EXERCISE:
Write the entries out exactly, with the final line being the one containing "(R5, R6, R9, R151).".

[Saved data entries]
+===+

/-- POWER_RESTART with RESET high: every piece of state takes its power-on value, the pins keep their levels, each line
starts from the level at its pin, and VETO starts INACTIVE, timed from the restart over 10 µs where its pin is HIGH
(R5, R6, R9, R151). Local elapsed time starts from 0 (log 17), and the model's own fields stay. A station that already
has its supply takes it alike (log 5). Where the supply rises while RESET is low, the station is held, and the release of
RESET is that same POWER restart (R151, R152). -/
def Obligations.PowerRestartSetsEverything : Prop :=
  (∀ (sa : Address) (s : State), s.power.resetPin = .high →
    ∃ t, exec (.powerRestart sa) s = .next t ∧ PoweredOn sa s t) ∧
  (∀ (sa : Address) (s : State), s.power.resetPin = .low →
    ∃ t, exec (.powerRestart sa) s = .next t ∧
      t.power = { supply := true, resetPin := .low, powerOnRelease := true } ∧ t.running = false ∧
      (∀ n, (t.line n).pin = (s.line n).pin) ∧ t.lines.veto.pin = s.lines.veto.pin ∧
      t.attnPin = .high ∧ t.openPin = .low ∧ (∀ k, t.gtx k = true) ∧ (∀ k, t.sdoByte k = 1#8) ∧
      t.choice = s.choice ∧ t.openRises = s.openRises ∧ t.pending = s.pending) ∧
  (∀ (sa : Address) (s : State), s.power.supply = true → s.power.powerOnRelease = true →
    ∃ t, exec (.hardRestart sa) s = .next t ∧ PoweredOn sa s t)

/-- SUPPLY_LOSS leaves a station that takes no event and drives no output (SDO by log 5); RESET_LOW holds it, its assembly
OFF and GTX recessive, every byte at SDO with the code of NONE, and a transaction in progress to be discarded, and
changes nothing else (R50, R71, R151, R152, R161, R171, R172). -/
def Obligations.SupplyLossAndResetHoldTheStation : Prop :=
  (∀ s : State, ∃ t, exec .supplyLoss s = .next t ∧ t.power.supply = false ∧
      t.power.resetPin = s.power.resetPin ∧ t.running = false ∧
      (∀ n, (t.line n).pin = (s.line n).pin) ∧ t.lines.veto.pin = s.lines.veto.pin ∧
      t.attnPin = .high ∧ t.openPin = .low ∧ (∀ k, t.sdo k = none) ∧ t.pending = s.pending) ∧
  (∀ s : State, s.running = true →
    let t : State := { s with
      power := { s.power with resetPin := .low }
      link := { s.link with attempt := none, rx := .off, latch := none }
      port := { s.port with bus := if s.csPin = .low then .cutOff else .idle } }
    exec .resetLow s = .next t ∧ t.running = false ∧ t.attnPin = .high ∧ t.openPin = .low ∧
      (∀ k, t.gtx k = true) ∧ ∀ k, t.sdoByte k = 1#8)

/-- HARD_RESTART after RESET was held low: CONFIG on the defaults, time, numbers and COMPLETE slots kept, the open
episode closed as CUT-BY-RESTART without a CLOSED flag, and a transaction in progress not ended (R118, R149, R152,
R161). -/
def Obligations.HardRestartKeepsTheStore : Prop :=
  ∀ (sa : Address) (s : State), s.power.supply = true → s.power.powerOnRelease = false → OpenSlotSound s →
    ∃ t, exec (.hardRestart sa) s = .next t ∧ Restarted .hard t ∧ OnDefaults t ∧ Kept s t ∧
      t.port.bus = s.port.bus ∧ t.running = true ∧ t.station.address = sa ∧ t.station.saPins = sa ∧
      (∀ n, t.line n = { pin := (s.line n).pin, level := (s.line n).pin, phase := .steady }) ∧
      t.lines.veto.pin = s.lines.veto.pin ∧ t.lines.veto.level = .low ∧
      (s.lines.veto.pin = .low → t.lines.veto.phase = .steady) ∧
      (s.lines.veto.pin = .high → t.lines.veto.phase = .pending s.now 10) ∧
      t.port.attention = flag s .restarted

/-- RESTART outside CONFIG: configuration, lines and bit rate kept as well, the ring new with VETO-ON first where
VETO is ACTIVE, and ROLLCALL or MUTE by the address read; in CONFIG it is refused (R9, R153).
Either way the transaction has ended (R161). -/
def Obligations.SoftRestartKeepsTheConfiguration : Prop :=
  (∀ (sa : Address) (s : State), Listens s → s.station.mode ≠ .config → OpenSlotSound s →
    ∃ t, exec (.restart sa) s = .next t ∧ Restarted .soft t ∧ Kept s t ∧ t.port.bus = .idle ∧
      t.power = s.power ∧ t.config = s.config ∧ t.lines = s.lines ∧
      t.station.address = sa ∧ t.station.saPins = sa ∧
      t.link.rate = s.link.rate ∧ t.link.rx = .waitFree ∧
      t.ring = (if s.lines.veto.level = .high
        then { records := [{ seq := 0#16, time := s.time.group, body := .vetoOn }], nextSeq := 1#16
               cursor := .notStarted }
        else { records := [], nextSeq := 0#16, cursor := .notStarted }) ∧
      (sa ≠ 0#5 → t.station.mode = .rollCall ∧ t.units = disarmedUnits ∧ t.link.list.beacon = .listed ∧
        t.peers.rollCallTimer = some s.now ∧ t.port.attention = flag s .restarted) ∧
      (sa = 0#5 → t.station.mode = .mute .noAddress ∧ t.link.list.beacon = .absent ∧
        t.peers.rollCallTimer = none ∧ t.port.attention = (flag s .restarted) ||| 16#6 ∧
        ∀ k : Fin 4, t.units[k] = armedAs s.config.items.units[k] t.counters)) ∧
  (∀ (sa : Address) (s : State), Listens s → s.station.mode = .config →
    exec (.restart sa) s = .next (s.answer { result := .refusedState, body := .empty }))

/-! ### Lines, counters and VETO -/

namespace Sys2Proof.Machine.Claims

/-- The record setting admits edges of this direction (R3). -/
def admits : RecordSetting → Dir → Bool
  | .never, _ => false
  | .rise, .rise => true
  | .rise, .fall => false
  | .fall, .rise => false
  | .fall, .fall => true
  | .both, _ => true

/-- The state after a qualified edge of line `n` to level `l` that is not vetoed, where no episode is open and no
unit is armed: level, counter, and the EDGE and WRAP records (R3, R10). -/
def edgeTaken (n : Fin 16) (l : Level) (s : State) : State :=
  let d : Dir := match l with
    | .high => .rise
    | .low => .fall
  let counts := s.config.items.countingEdge[n] = d
  let v := if counts then s.counters[n] + 1#32 else s.counters[n]
  let recorded := admits s.config.items.recordSetting[n] d
  { s with
    lines := { s.lines with ev := s.lines.ev.set n { pin := l, level := l, phase := .steady } }
    counters := s.counters.set n v
    ring := logged s.time.group
      ((if recorded = true then [.edge n v d] else [])
        ++ (if counts ∧ s.counters[n] = 4294967295#32 then [.wrap n] else [])) s.ring }

/-- Line `n` is in the veto mask and VETO is ACTIVE (R8). -/
def Vetoed (n : Fin 16) (s : State) : Prop :=
  s.config.items.vetoMask.getLsbD n = true ∧ s.lines.veto.level = .high

end Sys2Proof.Machine.Claims

/-- A qualified edge, at the expiry of the line's timer or at once under a time of 0, is counted and recorded as R3
and R10 say, and nothing else changes; with no episode open and no unit armed. -/
def Obligations.QualifiedEdgeCountedAndRecorded : Prop :=
  ∀ (n : Fin 16) (s : State), Ready s → s.ctrl.current = none → s.units = disarmedUnits → ¬ Vetoed n s →
    (∀ since inForce, (s.line n).phase = .pending since inForce → inForce ≤ s.now - since →
      exec (.qualificationTimerExpiry n) s = .next (edgeTaken n (s.line n).pin s)) ∧
    (∀ l, l ≠ (s.line n).pin → (s.line n).phase = .steady → l ≠ (s.line n).level →
      s.config.items.qualTime[n] = 0 → exec (.linePinChange n l) s = .next (edgeTaken n l s))

/-- Whatever the episode and the units make of a qualified edge, only its own line's input changes, its own counter
counts, and any other counter keeps its value or is cleared by an opening; configuration, peers, time, station state
and received message stay (R3, R10, R14). -/
def Obligations.QualifiedEdgeLeavesTheRest : Prop :=
  ∀ (n : Fin 16) (since inForce : Nat) (s : State), Ready s → ¬ Vetoed n s →
    (s.line n).phase = .pending since inForce → inForce ≤ s.now - since →
    ∃ t, exec (.qualificationTimerExpiry n) s = .next t ∧
      t.lines = (edgeTaken n (s.line n).pin s).lines ∧
      (∀ c : Fin 16, t.counters[c] = (edgeTaken n (s.line n).pin s).counters[c] ∨
        (s.config.items.resetMask.getLsbD c = true ∧ t.counters[c] = 0#32)) ∧
      t.power = s.power ∧ t.station = s.station ∧ t.config = s.config ∧ t.peers = s.peers ∧ t.time = s.time ∧
      t.link.rx = s.link.rx ∧ t.link.latch = s.link.latch ∧ t.link.failures = s.link.failures ∧
      t.link.list.commands = s.link.list.commands ∧ t.port.response = s.port.response ∧
      t.ctrl.localHold = s.ctrl.localHold ∧ t.ctrl.groupHold = s.ctrl.groupHold ∧ OffersTaken t

/-- A pin that leaves the qualified level starts the line's timer with the time then set; one that returns stops it and
leaves no trace; a level the pin already has is no change (R1, R2). A vetoed edge moves the line's qualified level
and leaves every other piece of state as it is (R8). -/
def Obligations.LinePinIsTimedAndVetoed : Prop :=
  (∀ (n : Fin 16) (l : Level) (s : State), Ready s →
     (l = (s.line n).pin → exec (.linePinChange n l) s = .next s) ∧
     (l ≠ (s.line n).pin → (s.line n).phase = .steady → l ≠ (s.line n).level → s.config.items.qualTime[n] ≠ 0 →
       exec (.linePinChange n l) s = .next (s.setLine n
         { pin := l, level := (s.line n).level, phase := .pending s.now s.config.items.qualTime[n] })) ∧
     (∀ since inForce, l ≠ (s.line n).pin → (s.line n).phase = .pending since inForce → l = (s.line n).level →
       exec (.linePinChange n l) s = .next (s.setLine n
         { pin := l, level := (s.line n).level, phase := .steady }))) ∧
  (∀ (n : Fin 16) (s : State), Ready s → Vetoed n s →
     (∀ since inForce, (s.line n).phase = .pending since inForce → inForce ≤ s.now - since →
       exec (.qualificationTimerExpiry n) s =
         .next (s.setLine n { pin := (s.line n).pin, level := (s.line n).pin, phase := .steady })) ∧
     (∀ l, l ≠ (s.line n).pin → (s.line n).phase = .steady → l ≠ (s.line n).level →
       s.config.items.qualTime[n] = 0 →
       exec (.linePinChange n l) s = .next (s.setLine n { pin := l, level := l, phase := .steady })))

/-- VETO is timed over 10 µs, and a change of its qualified level writes VETO-ON or VETO-OFF and nothing else; with no
episode open (R6). -/
def Obligations.VetoIsTimedAndRecorded : Prop :=
  ∀ s : State, Ready s →
    (∀ l, l = s.lines.veto.pin → exec (.vetoPinChange l) s = .next s) ∧
    (∀ l, l ≠ s.lines.veto.pin → s.lines.veto.phase = .steady → l ≠ s.lines.veto.level →
      exec (.vetoPinChange l) s = .next { s with lines := { s.lines with
        veto := { pin := l, level := s.lines.veto.level, phase := .pending s.now 10 } } }) ∧
    (∀ l since inForce, l ≠ s.lines.veto.pin → s.lines.veto.phase = .pending since inForce →
      l = s.lines.veto.level →
      exec (.vetoPinChange l) s = .next { s with lines := { s.lines with
        veto := { pin := l, level := s.lines.veto.level, phase := .steady } } }) ∧
    (∀ since inForce, s.ctrl.current = none → s.lines.veto.phase = .pending since inForce →
      inForce ≤ s.now - since →
      exec .vetoQualificationExpiry s = .next { s with
        lines := { s.lines with
          veto := { pin := s.lines.veto.pin, level := s.lines.veto.pin, phase := .steady } }
        ring := logged s.time.group
          [if s.lines.veto.pin = .high then .vetoOn else .vetoOff] s.ring })

/-! ### The history ring and its reading -/

/-- A write puts its record, of the next sequence number and the group time of the moment, at the newest end; at 256
records the oldest leaves; and the cursor moves as R27 says. -/
def Obligations.WriteEntersTheRing : Prop :=
  ∀ (b : RecordBody) (s : State), s.ring.records.length ≤ 256 →
    let r := s.ring
    let t := writeOne s b
    t.ring.records = (if r.records.length = 256 then r.records.tail else r.records)
      ++ [{ seq := r.nextSeq, time := s.time.group, body := b }] ∧
    t.ring.nextSeq = r.nextSeq + 1#16 ∧
    (r.cursor = .notStarted → t.ring.cursor = .notStarted) ∧
    (∀ q, r.cursor = .lost q → t.ring.cursor = .lost q) ∧
    (∀ q, r.cursor = .waiting q → t.ring.cursor = if q = r.nextSeq then .valid q else .waiting q) ∧
    (∀ q, r.cursor = .valid q → t.ring.cursor =
      if r.records.length = 256 ∧ r.records.head?.map Record.seq = some q then .lost q else .valid q)

/-- READ HISTORY: the cursor at the oldest record, or waiting for the next one; the count, the oldest sequence number
and the next one in the response; nothing else changes (R26). -/
def Obligations.ReadHistoryStartsTheCursor : Prop :=
  ∀ s : State, Listens s →
    (∀ rec rest, s.ring.records = rec :: rest →
      exec .readHistory s = .next ({ s with ring := { s.ring with cursor := .valid rec.seq } }.answer
        { result := .ok, body := .history s.ring.records.length (some rec.seq) s.ring.nextSeq })) ∧
    (s.ring.records = [] →
      exec .readHistory s = .next ({ s with ring := { s.ring with cursor := .waiting s.ring.nextSeq } }.answer
        { result := .ok, body := .history 0 none s.ring.nextSeq }))

/-- READ HISTORY NEXT, row by row of R28. In the VALID row the cursor stands before the records `unread`, and
`older` are those before it. -/
def Obligations.ReadHistoryNextByCursor : Prop :=
  ∀ (n : Byte) (s : State), Listens s →
    (n.toNat = 0 ∨ 16 < n.toNat →
      exec (.readHistoryNext n) s = .next (s.answer { result := .range, body := .empty })) ∧
    (1 ≤ n.toNat → n.toNat ≤ 16 →
      (s.ring.cursor = .notStarted →
        exec (.readHistoryNext n) s = .next (s.answer { result := .noSelection, body := .empty })) ∧
      (∀ q, s.ring.cursor = .waiting q →
        exec (.readHistoryNext n) s = .next (s.answer { result := .atEnd, body := .empty })) ∧
      (∀ q rec rest, s.ring.cursor = .lost q → s.ring.records = rec :: rest →
        exec (.readHistoryNext n) s = .next ({ s with ring := { s.ring with cursor := .valid rec.seq } }.answer
          { result := .ok, body := .skipped })) ∧
      (∀ q older rec unread, s.ring.cursor = .valid q → rec.seq = q →
        s.ring.records = older ++ rec :: unread → (∀ r ∈ older, r.seq ≠ q) →
        exec (.readHistoryNext n) s = .next ({ s with ring := { s.ring with
            cursor := match unread.drop (n.toNat - 1) with
              | [] => .waiting s.ring.nextSeq
              | next :: _ => .valid next.seq } }.answer
          { result := .ok, body := .records (rec :: unread.take (n.toNat - 1)) })))

/-! ### Records of an open episode, closes and the held trigger -/

/-- What a write does to the open slot: TRUNCATED on an empty pool, FULL at the Q-th post-record, and otherwise one
more post-record; every other slot stays (R24, R138). -/
def Obligations.WriteReachesTheOpenSlot : Prop :=
  ∀ (b : RecordBody) (s : State) (o : OpenEpisode) (e : Episode),
    s.ctrl.current = some o → s.store.slot o.slot = .filling e →
    let t := writeOne s b
    let r : Record := { seq := s.ring.nextSeq, time := s.time.group, body := b }
    (∀ j, j ≠ o.slot → t.store.slot j = s.store.slot j) ∧
    (s.store.freeEntries = 0 →
      t.store.slot o.slot = .complete { e with header := { e.header with endStatus := some .truncated } } ∧
      t.store.freeEntries = 0 ∧ t.ctrl.current = none ∧ t.port.attention = flag s .closed) ∧
    (s.store.freeEntries ≠ 0 → e.header.postCount + 1 < s.config.items.postCount →
      t.store.slot o.slot = .filling
        { header := { e.header with postCount := e.header.postCount + 1 }, records := e.records ++ [r] } ∧
      t.store.freeEntries = s.store.freeEntries - 1 ∧ t.ctrl.current = some o ∧
      t.ctrl.ownBusy = t.busyByCounts) ∧
    (s.store.freeEntries ≠ 0 → e.header.postCount + 1 = s.config.items.postCount →
      t.store.slot o.slot = .complete
        { header := { e.header with postCount := e.header.postCount + 1, endStatus := some .full }
          records := e.records ++ [r] } ∧
      t.store.freeEntries = s.store.freeEntries - 1 ∧ t.ctrl.current = none ∧
      t.port.attention = flag s .closed ∧ t.ctrl.ownBusy = t.busyByCounts)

+===+

THE COMPLETED TASK:
/-- POWER_RESTART with RESET high: every piece of state takes its power-on value, the pins keep their levels, each line
starts from the level at its pin, and VETO starts INACTIVE, timed from the restart over 10 µs where its pin is HIGH
(R5, R6, R9, R151). Local elapsed time starts from 0 (log 17), and the model's own fields stay. A station that already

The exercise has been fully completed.